[Start of Attachment]
/-- An enable entry written (R387). -/
def writeEnable (fn i j n : Nat) (s : State) : State :=
  let s1 := objSet i j n s
  if n = 1 then fnEnable fn s1 else fnDisable fn s1

/-- A result destination written; during a job it stops at once and its unsent records are never sent (R419). -/
def writeDest (d : Nat) (v : Bytes) (s : State) : State :=
  let k := destAt s d
  let s1 := octSet 0x8102 (1 + d) v s
  if s.job then destSet d { k with log := k.log.take (destSent s d), unacked := [] } s1 else s1

/-- A write of 1 to 0x6000:08 (R346): ends a stopped job, or is latched while it stops. -/
def writeEnd (n : Nat) (s : State) : State :=
  if n = 0 then s
  else if stopState s = 2 then endStopped s
  else if stopState s = 1 then { s with integrity := { s.integrity with endLatched := true } }
  else s

/-- A load record written: zeros close the slot. -/
def writeLoad (i : Nat) (v : Bytes) (s : State) : State := if allZero v then closeLoad i s else openLoadSlot i v s

/-- The operator key written: installed, its counter starts again (R395). -/
def writeKey (v : Bytes) (s : State) : State := objSet 0x9001 0xA 0 (objSet 0x9001 9 1 (octSet 0x9001 8 v s))

/-- The value of a numeric entry written into place. -/
def writeNum (p : Path) (i j n : Nat) (s : State) : State :=
  if i = 0x4300 && j = 3 then
    (if s.job then { s with treadle := { s.treadle with floorReq := some n } } else objSet i j n s)
  else if i = 0x4200 && j = 1 then retrainUp (coordsWritten (objSet i j n s))
  else if i = 0x4200 && j = 0x13 then acceptStart n s
  else if linkIndex i && j = 0xE then writeEnable (i - 0x4100) i j n s
  else if i = 0x6000 && j = 0x17 then writeEnable 36 i j n s
  else if i = 0x9001 && j = 1 then writeEnable 37 i j n s
  else if i = 0x6000 && j = 8 then writeEnd n s
  else if i = 0x7000 && j = 3 then requestSnap n s
  else if i = 0x7000 && j = 8 then
    { s with counting := { s.counting with select := mset 0 s.counting.select (pathIx p) n } }
  else if i = 0x2200 && j = 7 then (if n = 1 then requestReset s else s)
  else if i = 0x6100 && j = 0x13 then s
  else if i = 0x6100 && j = 0x14 then
    let m := objGet s 0x6100 0x14 ||| n
    objSet i j m { s with flash := mput s.flash (objKey i j) m }
  else objSet i j n s

/-- The value of a byte-string entry written into place. -/
def writeOct (i j : Nat) (v : Bytes) (s : State) : State :=
  if i = 0x5200 && 0x10 ≤ j && j < 0x20 then writeLoad (j - 0x10) v s
  else if i = 0x7000 && j = 2 then setModes v s
  else if i = 0x7000 && 0x10 ≤ j then writeSelector (j - 0x10) v s
  else if i = 0x8102 then writeDest (j - 1) v s
  else if i = 0x9001 && j = 8 then writeKey v s
  else octSet i j v s

/-- An accepted write takes effect. -/
def writeEntry (p : Path) (r : ObjRow) (i j : Nat) (v : Bytes) (s : State) : State :=
  if r.octets then writeOct i j v s else writeNum p i j (leNat v) s

/-- An accepted write and its answer: a persistent value is answered once stored (R385); a reset request is answered
before the reset. -/
def doWrite (p : Path) (rcpt : ReplyTo) (q : Request) (raw : Bytes) (s : State) : State :=
  let i := q.index.toNat
  let j := q.sub.toNat
  let done := responseTo q 0 []
  match entry? i j with
  | none => reply rcpt (responseTo q 1 []) s
  | some r =>
    let v := definedValue r i j raw
    if persists r i j then
      let s1 := writeEntry p r i j v s
      { s1 with stores := s1.stores ++ [{ key := objKey i j, num := leNat v, oct := v, rcpt := rcpt, resp := done }] }
    else if i = 0x2200 then writeEntry p r i j v (reply rcpt done s)
    else reply rcpt done (writeEntry p r i j v s)

/-! ## The service -/

/-- Whether a request is malformed (R382): reserved opcode, nonzero status, a security message with an entry or on the
CAN FD port, an opcode the mailbox does not accept (R410). -/
def malformed (p : Path) (q : Request) : Bool :=
  let o := q.opcode.toNat
  !(o == 1 || o == 2 || o == 3 || o == 4 || o == 0x10) || q.status != 0
    || o == 0x10 && (p == .can || q.index != 0 || q.sub != 0) || p == .doe && (o == 2 || o == 4)

/-- Indices that the management controller answers from its own copy (R384). -/
def mgmtCopy (i : Nat) : Bool := i / 256 == 0x10 || i / 256 == 0x20 || i / 256 == 0x22 || i / 256 == 0x90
[End of Attachment]
**Task goal**
Print the material above verbatim, first line through the line containing "let s1 := octSet 0x8102 (1 + d) v s", both included.

**Solution for this problem**
/-- An enable entry written (R387). -/
def writeEnable (fn i j n : Nat) (s : State) : State :=
  let s1 := objSet i j n s
  if n = 1 then fnEnable fn s1 else fnDisable fn s1

/-- A result destination written; during a job it stops at once and its unsent records are never sent (R419). -/
def writeDest (d : Nat) (v : Bytes) (s : State) : State :=
  let k := destAt s d
  let s1 := octSet 0x8102 (1 + d) v s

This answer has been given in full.